The choruses on the other hand are the government instructions on how to be an obedient happy person:

Happy people don’t pull faces
Happy people smile and wave
They ask after your family
They never say a thing that hurts

In the middle section our protagonist has finally escaped. He pays for a new identity, ‘the man I paid stitches me a face,’ and he is free.

Composition

Happy People was written in one sitting for February Album Writing Month (FAWM) in about 2012. I’ve been participating in FAWM for about nine years, whih means that every February I try (and invariably fail) to compose 14 new songs, or 14.5 if it’s a leap-year.

My method for this song and the second on the album Name on a File was to set up a click track at an essentially random tempo, plug in a guitar and start improvising. Whatever turned up, warts and all, had to be the song. This is why both tracks have choruses of slightly different lengths – I could have changed that later but I liked the variety.

I then added layers on top of that guitar, including very hastily written lyrics, until I had finished songs. Both of the opening tracks were written in an hour, at least in first draft demo format.

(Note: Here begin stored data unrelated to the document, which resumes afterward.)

@[simp] theorem State.setMem_cfg (s : State) (m : Memory) : (s.setMem m).cfg = s.cfg := rfl
@[simp] theorem State.setMem_pc (s : State) (m : Memory) : (s.setMem m).pc = s.pc := rfl
@[simp] theorem State.setMem_xregs (s : State) (m : Memory) : (s.setMem m).xregs = s.xregs := rfl
@[simp] theorem State.setMem_fregs (s : State) (m : Memory) : (s.setMem m).fregs = s.fregs := rfl
@[simp] theorem State.setMem_vl (s : State) (m : Memory) : (s.setMem m).vl = s.vl := rfl
@[simp] theorem State.setMem_vstart (s : State) (m : Memory) : (s.setMem m).vstart = s.vstart := rfl
@[simp] theorem State.setMem_fflags (s : State) (m : Memory) : (s.setMem m).fflags = s.fflags := rfl
@[simp] theorem State.setMem_frm (s : State) (m : Memory) : (s.setMem m).frm = s.frm := rfl
@[simp] theorem State.setMem_mem (s : State) (m : Memory) : (s.setMem m).mem = m := rfl
@[simp] theorem State.setMem_mtvec (s : State) (m : Memory) : (s.setMem m).mtvec = s.mtvec := rfl
@[simp] theorem State.setMem_mepc (s : State) (m : Memory) : (s.setMem m).mepc = s.mepc := rfl
@[simp] theorem State.setMem_mcause (s : State) (m : Memory) : (s.setMem m).mcause = s.mcause := rfl
@[simp] theorem State.setMem_mtval (s : State) (m : Memory) : (s.setMem m).mtval = s.mtval := rfl
@[simp] theorem State.setMem_mscratch (s : State) (m : Memory) : (s.setMem m).mscratch = s.mscratch := rfl
@[simp] theorem State.setMem_mie (s : State) (m : Memory) : (s.setMem m).mie = s.mie := rfl
@[simp] theorem State.setMem_mpie (s : State) (m : Memory) : (s.setMem m).mpie = s.mpie := rfl

@[simp] theorem State.setMtvec_cfg (s : State) (v : Word) : (s.setMtvec v).cfg = s.cfg := rfl
@[simp] theorem State.setMtvec_pc (s : State) (v : Word) : (s.setMtvec v).pc = s.pc := rfl
@[simp] theorem State.setMtvec_xregs (s : State) (v : Word) : (s.setMtvec v).xregs = s.xregs := rfl
@[simp] theorem State.setMtvec_fregs (s : State) (v : Word) : (s.setMtvec v).fregs = s.fregs := rfl
@[simp] theorem State.setMtvec_vl (s : State) (v : Word) : (s.setMtvec v).vl = s.vl := rfl
@[simp] theorem State.setMtvec_vstart (s : State) (v : Word) : (s.setMtvec v).vstart = s.vstart := rfl
@[simp] theorem State.setMtvec_fflags (s : State) (v : Word) : (s.setMtvec v).fflags = s.fflags := rfl
@[simp] theorem State.setMtvec_frm (s : State) (v : Word) : (s.setMtvec v).frm = s.frm := rfl
@[simp] theorem State.setMtvec_mem (s : State) (v : Word) : (s.setMtvec v).mem = s.mem := rfl
@[simp] theorem State.setMtvec_mtvec (s : State) (v : Word) : (s.setMtvec v).mtvec = v := rfl
@[simp] theorem State.setMtvec_mepc (s : State) (v : Word) : (s.setMtvec v).mepc = s.mepc := rfl
@[simp] theorem State.setMtvec_mcause (s : State) (v : Word) : (s.setMtvec v).mcause = s.mcause := rfl
@[simp] theorem State.setMtvec_mtval (s : State) (v : Word) : (s.setMtvec v).mtval = s.mtval := rfl
@[simp] theorem State.setMtvec_mscratch (s : State) (v : Word) : (s.setMtvec v).mscratch = s.mscratch := rfl
@[simp] theorem State.setMtvec_mie (s : State) (v : Word) : (s.setMtvec v).mie = s.mie := rfl
@[simp] theorem State.setMtvec_mpie (s : State) (v : Word) : (s.setMtvec v).mpie = s.mpie := rfl

@[simp] theorem State.setMepc_cfg (s : State) (v : Word) : (s.setMepc v).cfg = s.cfg := rfl
@[simp] theorem State.setMepc_pc (s : State) (v : Word) : (s.setMepc v).pc = s.pc := rfl
@[simp] theorem State.setMepc_xregs (s : State) (v : Word) : (s.setMepc v).xregs = s.xregs := rfl
@[simp] theorem State.setMepc_fregs (s : State) (v : Word) : (s.setMepc v).fregs = s.fregs := rfl
@[simp] theorem State.setMepc_vl (s : State) (v : Word) : (s.setMepc v).vl = s.vl := rfl
@[simp] theorem State.setMepc_vstart (s : State) (v : Word) : (s.setMepc v).vstart = s.vstart := rfl
@[simp] theorem State.setMepc_fflags (s : State) (v : Word) : (s.setMepc v).fflags = s.fflags := rfl
@[simp] theorem State.setMepc_frm (s : State) (v : Word) : (s.setMepc v).frm = s.frm := rfl
@[simp] theorem State.setMepc_mem (s : State) (v : Word) : (s.setMepc v).mem = s.mem := rfl
@[simp] theorem State.setMepc_mtvec (s : State) (v : Word) : (s.setMepc v).mtvec = s.mtvec := rfl
@[simp] theorem State.setMepc_mepc (s : State) (v : Word) : (s.setMepc v).mepc = v &&& ~~~1#64 := rfl
@[simp] theorem State.setMepc_mcause (s : State) (v : Word) : (s.setMepc v).mcause = s.mcause := rfl
@[simp] theorem State.setMepc_mtval (s : State) (v : Word) : (s.setMepc v).mtval = s.mtval := rfl
@[simp] theorem State.setMepc_mscratch (s : State) (v : Word) : (s.setMepc v).mscratch = s.mscratch := rfl
@[simp] theorem State.setMepc_mie (s : State) (v : Word) : (s.setMepc v).mie = s.mie := rfl
@[simp] theorem State.setMepc_mpie (s : State) (v : Word) : (s.setMepc v).mpie = s.mpie := rfl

Here’s the original demo for Happy People:


Redrafting and Recording

When it came time to start work on the album I dusted off the demo and sent it over to Jordan Brown for his thoughts. Here are the bullet points he came back with for improving the song:

  • Verse – might be too low
  • Chorus – guitars sound too much like Megadeth. I mean the riffing has something ’92 thrash to them. Not that it’s a bad thing but it is a bit limiting texture wise
  • Maybe the guitar interlude between ch1 and vs2 brings the song to anti-climatic apex. I would use the same phrase but in a very understated way. That would make the second opening more powerful.
  • IMHO the half spoken section after the instrumental interlude is too low – we’re talking a good minor third.
  • During the extended outro I would double the length of the buildup (the section with the toms) layering voices as if it was a canon. Probably samples from TV shows too. I would then lose the chorus where the guitars back down because it spoils the crescendo which climaxes with the guitar melody.
  • Not a huge fan of the vocal adlibs it the coda. The second part of the melody could be stronger (the descending contour spoils the big anthemic ending nature of it)

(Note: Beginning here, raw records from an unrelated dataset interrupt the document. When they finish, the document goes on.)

theorem State.checkAccess_of_unbacked {s : State} {a n : Nat} {k : Access}
    (h : s.cfg.misaligned = .support ∨ a % n = 0) {m : Nat} (hm : m < n)
    (hunbacked : ∀ r ∈ s.cfg.backed, r.base ≤ s.wrapAddr a m → s.wrapAddr a m < r.base + r.size →
      Region.allows r k = false) : s.checkAccess a n k = some k.accessFault := by
  rw [State.checkAccess_of_aligned h]
  refine if_neg fun hadmits => ?_
  obtain ⟨r, hr, hradmits⟩ := (s.admits_iff a n k).1 hadmits m hm
  obtain ⟨hlow, hhigh, hallows⟩ := (Region.admits_iff ..).1 hradmits
  rw [hunbacked r hr hlow hhigh] at hallows
  cases hallows

/-- Settles O14: alignment is looked at first, then every byte. -/
theorem accessChecks : Obligations.AccessChecks := by
  intro s a n k
  refine ⟨fun htrap ha => State.checkAccess_of_misaligned htrap ha k, fun h => ⟨fun hbacked => ?_, ?_⟩⟩
  · refine State.checkAccess_of_backed h fun m hm => ?_
    cases k <;> exact hbacked m hm
  · intro m hm hunbacked
    refine State.checkAccess_of_unbacked h hm ?_
    cases k <;> exact hunbacked

/-! ## Unprefixed accesses that are refused -/

theorem baseAddr_eq_ea (s : State) (rs1 : BitVec 5) (imm : BitVec 12) :
    baseAddr s.cfg.xbits rs1 imm s = s.ea rs1 imm := rfl

theorem legally_of_legal {ok : Bool} (h : ok = true) (i : Instr) (s : State) (k : Out) : legally ok i s k = k :=
  if_pos h

section
variable {s : State} {rs1 : BitVec 5} {imm : BitVec 12}

/-- The outcome is that of a generic load of so many bytes (rule R544). -/
inductive LoadsBase (s : State) (rs1 : BitVec 5) (imm : BitVec 12) : Out → Nat → Prop where
  | intro (w : Nat) (k : BitVec w → State) : LoadsBase s rs1 imm (baseLoad w rs1 imm s k) (w / 8)

/-- The outcome is that of a generic store of so many bytes (rule R544). -/
inductive StoresBase (s : State) (rs1 : BitVec 5) (imm : BitVec 12) : Out → Nat → Prop where
  | intro (w : Nat) (v : BitVec w) : StoresBase s rs1 imm (baseStore w rs1 imm v s) (w / 8)

variable {o : Out} {n : Nat}

theorem loadsBase_loadSigned (w : Nat) (rd rs1 : BitVec 5) (imm : BitVec 12) (s : State) :
    LoadsBase s rs1 imm (loadSigned w rd rs1 imm s) (w / 8) :=
  .intro ..

theorem loadsBase_loadUnsigned (w : Nat) (rd rs1 : BitVec 5) (imm : BitVec 12) (s : State) :
    LoadsBase s rs1 imm (loadUnsigned w rd rs1 imm s) (w / 8) :=
  .intro ..

theorem loadsBase_loadF (w : Nat) (rd rs1 : BitVec 5) (imm : BitVec 12) (s : State) :
    LoadsBase s rs1 imm (loadF w rd rs1 imm s) (w / 8) :=
  .intro ..

theorem LoadsBase.refused (h : LoadsBase s rs1 imm o n) {e : Exc}
    (hrefused : s.checkAccess (s.ea rs1 imm) n .load = some e) : Raises o s e (s.ea rs1 imm) := by
  cases h
  simp only [baseLoad, baseAddr_eq_ea, hrefused]
  exact raise_raises ..

theorem StoresBase.refused (h : StoresBase s rs1 imm o n) {e : Exc}
    (hrefused : s.checkAccess (s.ea rs1 imm) n .store = some e) : Raises o s e (s.ea rs1 imm) := by
  cases h
  simp only [baseStore, baseAddr_eq_ea, hrefused]
  exact raise_raises ..

/-- A store that is admitted but hits the program text has no meaning (rule R64). -/
theorem StoresBase.hitsText (h : StoresBase s rs1 imm o n)
    (hpass : s.checkAccess (s.ea rs1 imm) n .store = none) (htext : s.hitsText (s.ea rs1 imm) n = true) :
    o = .fault (.storeToText (s.ea rs1 imm)) := by
  cases h
  simp only [baseStore, baseAddr_eq_ea, hpass, htext, if_true]

theorem LoadsBase.legally (h : LoadsBase s rs1 imm o n) {ok : Bool} (hok : ok = true) (i : Instr) :
    LoadsBase s rs1 imm (legally ok i s o) n :=
  (legally_of_legal hok i s o).symm ▸ h

theorem StoresBase.legally (h : StoresBase s rs1 imm o n) {ok : Bool} (hok : ok = true) (i : Instr) :
    StoresBase s rs1 imm (legally ok i s o) n :=
  (legally_of_legal hok i s o).symm ▸ h

end

/-- Settles O26: the instructions are the generic load and store, which check before they act. -/
theorem refusedAccesses : Obligations.RefusedAccesses := by
  intro r rs1 imm s a e ha
  subst ha
  refine ⟨fun p hp hrefused => ?_, fun hxlen p hp hrefused => ?_, fun p hp hfits hrefused => ?_,
    fun p hp hsd hfsh hfsw hfsd hfsq => ?_⟩ <;>
    simp only [List.mem_cons, List.not_mem_nil, or_false] at hp
  · refine LoadsBase.refused (n := p.2) ?_ hrefused
    rcases hp with rfl | rfl | rfl | rfl | rfl
    · exact loadsBase_loadSigned ..
    · exact loadsBase_loadUnsigned ..
    · exact loadsBase_loadSigned ..
    · exact loadsBase_loadUnsigned ..
    · exact loadsBase_loadSigned ..
  · refine LoadsBase.refused (n := p.2) ?_ hrefused
    rcases hp with rfl | rfl <;> exact (loadsBase_loadUnsigned ..).legally (beq_iff_eq.2 hxlen) _
  · refine LoadsBase.refused (n := p.2) ?_ hrefused
    rcases hp with rfl | rfl | rfl | rfl <;> exact (loadsBase_loadF ..).legally (decide_eq_true hfits) _
  · have hstore : StoresBase s rs1 imm (exec p.1 s) p.2 := by
      rcases hp with rfl | rfl | rfl | rfl | rfl | rfl | rfl | rfl
      · exact .intro ..
      · exact .intro ..
      · exact .intro ..
      · exact StoresBase.legally (.intro ..) (beq_iff_eq.2 (hsd rfl)) _
      · exact StoresBase.legally (.intro ..) (decide_eq_true (hfsh rfl)) _
      · exact StoresBase.legally (.intro ..) (decide_eq_true (hfsw rfl)) _
      · exact StoresBase.legally (.intro ..) (decide_eq_true (hfsd rfl)) _
      · exact StoresBase.legally (.intro ..) (decide_eq_true (hfsq rfl)) _
    exact ⟨hstore.refused, hstore.hitsText⟩

/-! ## Only stores write -/

/-- Every CSR instruction is one CSR access (rules R369 to R374). -/
theorem exec_csrInstr {i : Instr} (h : CsrInstr i) (s : State) : ∃ rd a write, exec i s = csrAccess rd a write s := by
  obtain ⟨rd, r, a, rfl | rfl | rfl | rfl | rfl | rfl⟩ := h
  · exact ⟨rd, a, some fun w _ => s.getX w r.toNat, rfl⟩
  · exact ⟨rd, a, _, rfl⟩
  · exact ⟨rd, a, _, rfl⟩
  · exact ⟨rd, a, some fun w _ => BitVec.ofNat w r.toNat, rfl⟩
  · exact ⟨rd, a, _, rfl⟩
  · exact ⟨rd, a, _, rfl⟩

/-- A CSR access that answers a next state has written at most the CSR and the register (rule R368). -/
theorem csrAccess_next {rd : BitVec 5} {a : BitVec 12} {write : Option ((w : Nat) → BitVec w → BitVec w)} {s t : State}
    (h : csrAccess rd a write s = .next t) :
    ∃ u v, (u = s ∨ ∃ c n, u = s.csrPut c n) ∧ t = (u.putX s.cfg.xbits rd.toNat v).advance 4 := by
  unfold csrAccess at h
  dsimp only at h
  split at h
  · cases h
  · split at h
    · exact ⟨s, _, .inl rfl, (Host.Outcome.next.inj h).symm⟩
    · split at h
      · exact ⟨_, _, .inr ⟨_, _, rfl⟩, (Host.Outcome.next.inj h).symm⟩
      · cases h

@[simp] theorem State.csrPut_mem (s : State) (c : Csr) (v : Nat) : (s.csrPut c v).mem = s.mem := by cases c <;> rfl

/-- The same memory. -/
def SameMem (s t : State) : Prop := t.mem = s.mem

theorem updateClosed_sameMem : UpdateClosed SameMem where
  refl _ := rfl
  trans h h' := h'.trans h
  setPc _ _ := rfl
  elemPut _ _ _ _ _ _ := State.elemPut_mem ..
  orFlags _ _ := rfl
  setVl _ _ := rfl
  setVstart _ _ := rfl
  setStatus _ _ _ := rfl
  traps h := by
    rw [Traps] at h
    rw [SameMem, h]

/-- Settles O59: every update of the state but a memory write keeps memory, and a CSR access makes none. -/
theorem onlyStoresWriteMemory : Obligations.OnlyStoresWriteMemory := by
  intro i s t hstore hexec
  by_cases hcsr : CsrInstr i
  · obtain ⟨rd, a, write, hi⟩ := exec_csrInstr hcsr s
    obtain ⟨u, v, rfl | ⟨c, n, rfl⟩, rfl⟩ := csrAccess_next (hi.symm.trans hexec) <;> simp
  · exact (updateClosed_sameMem.nextRel_exec s hcsr fun h => absurd h hstore).next t hexec

end Sys2Proof.Machine
end

section
/-! PROOFS. Where a prefixed load or store stops (rules R144, R149, R164 to R166, R381): the check of a sub-vector finds
its first refused element, or, where none is refused, its first store to the program text; the loop then stops at the
first index whose check finds one, in the state that the indices below it left. -/

namespace Sys2Proof.Machine

/-! ## The first stop of a sub-vector -/

/-- The first element that stops is the one found (rule R385). -/
theorem firstStop_eq_some {f : Nat → Option Stop} {n lo j : Nat} {st : Stop} (hj : j < n)
    (hlower : ∀ q < j, f (lo + q) = none) (hat : f (lo + j) = some st) : firstStop f n lo = some st := by
  induction j generalizing n lo with
  | zero =>
    obtain ⟨n, rfl⟩ : ∃ m, n = m + 1 := ⟨n - 1, by omega⟩
    rw [firstStop, show f lo = some st from hat]
  | succ j ih =>
    obtain ⟨n, rfl⟩ : ∃ m, n = m + 1 := ⟨n - 1, by omega⟩
    rw [firstStop, show f lo = none from hlower 0 (by omega)]
    refine ih (by omega) (fun q hq => ?_) ?_
    · rw [Nat.add_assoc, Nat.add_comm 1 q]
      exact hlower (q + 1) (by omega)
    · rw [Nat.add_assoc, Nat.add_comm 1 j]
      exact hat

theorem addrStop_eq_none {o : MemOps} {s u : State} {i : Nat} (h : AddrFits o s i) (hc : u.cfg = s.cfg) :
    addrStop o s u i = none := by
  rw [addrStop, hc]
  exact h.none hc

/-- What a store's run leaves alone of what its checks and its end read. -/
theorem OnlyMemOf.keeps {s u : State} (h : OnlyMemOf s u) : u.cfg = s.cfg ∧ u.xregs = s.xregs ∧ u.vstart = s.vstart := by
  rw [OnlyMemOf] at h
  rw [h]
  exact ⟨rfl, rfl, rfl⟩

/-- The stop of an element at the address `a`, where the check of its access finds `c` (rules R58, R166). -/
def accessStop (c : Option Exc) (a : Nat) : Option Stop := c.map fun e => .exception e a

section
variable {o : MemOps} {s u : State} {i : Nat} (hfits : AddrFits o s i) (w j : Nat)
include hfits

/-- An element of a load whose address fits is stopped by its access alone (rule R164). -/
theorem loadStop_of_fits (hc : u.cfg = s.cfg) : loadStop o s u w o.vtp.svlen.count i j =
    accessStop (s.checkAccess (elemAddr w o s u i j) (w / 8) .load) (elemAddr w o s u i j) := by
  obtain ⟨a, ha, hstop⟩ := loadStop_eq o s u w o.vtp.svlen.count i j
  rw [hc] at ha
  rw [hstop, addrStop_eq_none hfits hc, State.checkAccess_congr _ _ hc, ha]
  rfl

/-- An element of a store whose address and data fit is stopped by its access alone (rule R165). -/
theorem storeStop_of_fits (hu : OnlyMemOf s u) {src : Opd} (hsrc : src.overrun u w o.vtp.svlen.count i j = none) :
    storeStop src o s u w o.vtp.svlen.count i j =
      accessStop (s.checkAccess (elemAddr w o s s i j) (w / 8) .store) (elemAddr w o s s i j) := by
  obtain ⟨hc, hx, -⟩ := hu.keeps
  obtain ⟨a, ha, hstop⟩ := storeStop_eq src o s u w o.vtp.svlen.count i j
  rw [hc, effAddr_congr _ o hc hx] at ha
  rw [hstop, addrStop_eq_none hfits hc, hsrc, State.checkAccess_congr _ _ hc, ha]
  rfl

end

/-- An element of a store is a store to the text where its address hits it (rule R64). -/
theorem textStop_eq {o : MemOps} {s u : State} (hu : OnlyMemOf s u) (w i j : Nat) :
    textStop o s u w o.vtp.svlen.count i j =
      if s.hitsText (elemAddr w o s s i j) (w / 8) then some (.modelFault (.storeToText (elemAddr w o s s i j)))
      else none := by
  obtain ⟨hc, hx, -⟩ := hu.keeps
  rw [textStop, hc, effAddr_congr _ o hc hx, State.hitsText_congr _ _ hc]
  rfl

/-! ## The check of the sub-vector that stops -/

section
variable {w : Nat} {o : MemOps} {s u : State} {i j : Nat} (hfits : AddrFits o s i)
include hfits

theorem loadOp_check_of_refused (hc : u.cfg = s.cfg) {e : Exc}
    (h : RefusedAt s .load w (elemAddr w o s u i) o.vtp.svlen.count j e) (dst : Opd) :
    (loadOp dst w o s).check u i = some (.exception e (elemAddr w o s u i j)) := by
  obtain ⟨hj, hlower, hat⟩ := h
  have hfirst : firstStop (loadStop o s u w o.vtp.svlen.count i) o.vtp.svlen.count 0 =
      some (.exception e (elemAddr w o s u i j)) := by
    refine firstStop_eq_some hj (fun q hq => ?_) ?_
    · rw [Nat.zero_add, loadStop_of_fits hfits w q hc, hlower q hq]
      rfl
    · rw [Nat.zero_add, loadStop_of_fits hfits w j hc, hat]
      rfl
  exact congrArg (Stop.orElse · _) hfirst

variable (hu : OnlyMemOf s u) {src : Opd}
  (hsrc : ∀ q < o.vtp.svlen.count, src.overrun u w o.vtp.svlen.count i q = none)
include hu hsrc

theorem storeOp_check_of_refused {e : Exc}
    (h : RefusedAt s .store w (elemAddr w o s s i) o.vtp.svlen.count j e) :
    (storeOp src w o s).check u i = some (.exception e (elemAddr w o s s i j)) := by
  obtain ⟨hj, hlower, hat⟩ := h
  have hfirst : firstStop (storeStop src o s u w o.vtp.svlen.count i) o.vtp.svlen.count 0 =
      some (.exception e (elemAddr w o s s i j)) := by
    refine firstStop_eq_some hj (fun q hq => ?_) ?_
    · rw [Nat.zero_add, storeStop_of_fits hfits w q hu (hsrc q (by omega)), hlower q hq]
      rfl
    · rw [Nat.zero_add, storeStop_of_fits hfits w j hu (hsrc j hj), hat]
      rfl
  exact congrArg (Stop.orElse · _) hfirst

/-- The text is looked at after every access of the sub-vector has passed (rules R64, R165). -/
theorem storeOp_check_of_text (hj : j < o.vtp.svlen.count)
    (hpass : ∀ q < o.vtp.svlen.count, s.checkAccess (elemAddr w o s s i q) (w / 8) .store = none)
    (hlower : ∀ q < j, s.hitsText (elemAddr w o s s i q) (w / 8) = false)
    (hat : s.hitsText (elemAddr w o s s i j) (w / 8) = true) :
    (storeOp src w o s).check u i = some (.modelFault (.storeToText (elemAddr w o s s i j))) := by
  have haccess : firstStop (storeStop src o s u w o.vtp.svlen.count i) o.vtp.svlen.count 0 = none := by
    refine firstStop_none.2 fun q hq => ?_
    rw [Nat.zero_add, storeStop_of_fits hfits w q hu (hsrc q hq), hpass q hq]
    rfl
  have htext : firstStop (textStop o s u w o.vtp.svlen.count i) o.vtp.svlen.count 0 =
      some (.modelFault (.storeToText (elemAddr w o s s i j))) := by
    refine firstStop_eq_some hj (fun q hq => ?_) ?_
    · rw [Nat.zero_add, textStop_eq hu, hlower q hq]
      rfl
    · rw [Nat.zero_add, textStop_eq hu, hat]
      rfl
  calc (storeOp src w o s).check u i
      = Stop.orElse (firstStop (storeStop src o s u w o.vtp.svlen.count i) o.vtp.svlen.count 0)
          (firstStop (textStop o s u w o.vtp.svlen.count i) o.vtp.svlen.count 0) := rfl
    _ = _ := by rw [haccess, htext]; rfl

end

/-! ## The instruction that stops -/

/-- An exception at index number `k` leaves the failing index in Vstart, where the instruction is a vector one (rules R144,
R149). -/
theorem finish_exception {isvec : Bool} {s u : State} (hv : u.vstart = s.vstart) (k : Nat) (e : Exc) (info : Nat) :
    finish isvec (.stopped (firstIndex isvec s + k) (.exception e info) u) =
      raise e info { u with vstart := if isvec then s.vstart + k else s.vstart } := by
  cases isvec
  · rw [if_neg Bool.false_ne_true, ← hv]
    rfl
  · rfl

theorem loadBefore_vstart (file : RegFile) (w : Nat) (o : MemOps) (s : State) (k : Nat) :
    (loadBefore file w o s k).vstart = s.vstart :=
  stateBefore_keeps (P := fun u => u.vstart = s.vstart) _ _ _ s rfl (fun u i hu => by
    obtain ⟨-, -, hv⟩ := loadOp_keeps file w o s u i
    exact hv.trans hu) k

/-- The state before index number `k` of a prefixed store whose lower indices pass their checks. -/
def storeBefore (file : RegFile) (w : Nat) (o : MemOps) (s : State) (k : Nat) : State :=
  stateBefore (enabled o.vtp.pred s) (storeOp (dataOpd file o s) w o s) (firstIndex (memIsVec s) s) s k

section
variable {file : RegFile} {w : Nat} {o : MemOps} {s : State} {k j : Nat} (hk : k < indexCount (memIsVec s) s)
  (he : enabled o.vtp.pred s (firstIndex (memIsVec s) s + k) = true)
  (hdata : OpdFits (dataOpd file o s) w o.vtp.svlen.count (memIsVec s) o.vtp.pred s)
include hk he hdata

This was really useful feedback – some of which I ignored – that lead to some pretty significant changes. For a start, the verse are now a minor third higher and the chorus guitars are a lot less metal. The outro and final chorus have changed pretty much as Jordan suggested. I didn’t go with his idea of changing the key in the middle section though, as I liked what we had originally.

This also marked the first time since uni I’ve had someone make technical suggestions to improve my songs. I liked it. It’s funny, I often think of myself as having quite an ego, but I’m not sure if that’s true. Before I have the feedback I assume I won’t like it, than the feedback turns up and I realise it’s useful stuff.

When it came to recording, this was done first at Amersham Music Studios for the drums, and then at Jordan’s place over a a humid summer where we couldn’t get the guitars to stay in tune. It also involved me singing the lead vocal when very ill. I’m surprised it sounds as good as it did. My memories of singing it are rather hazy and for some reason involve visions of David Elephant (my evil record label boss) stroking a cat and laughing maniacally.

Again.

So that’s Happy People, the first song from my latest album. Next up, Name in a File.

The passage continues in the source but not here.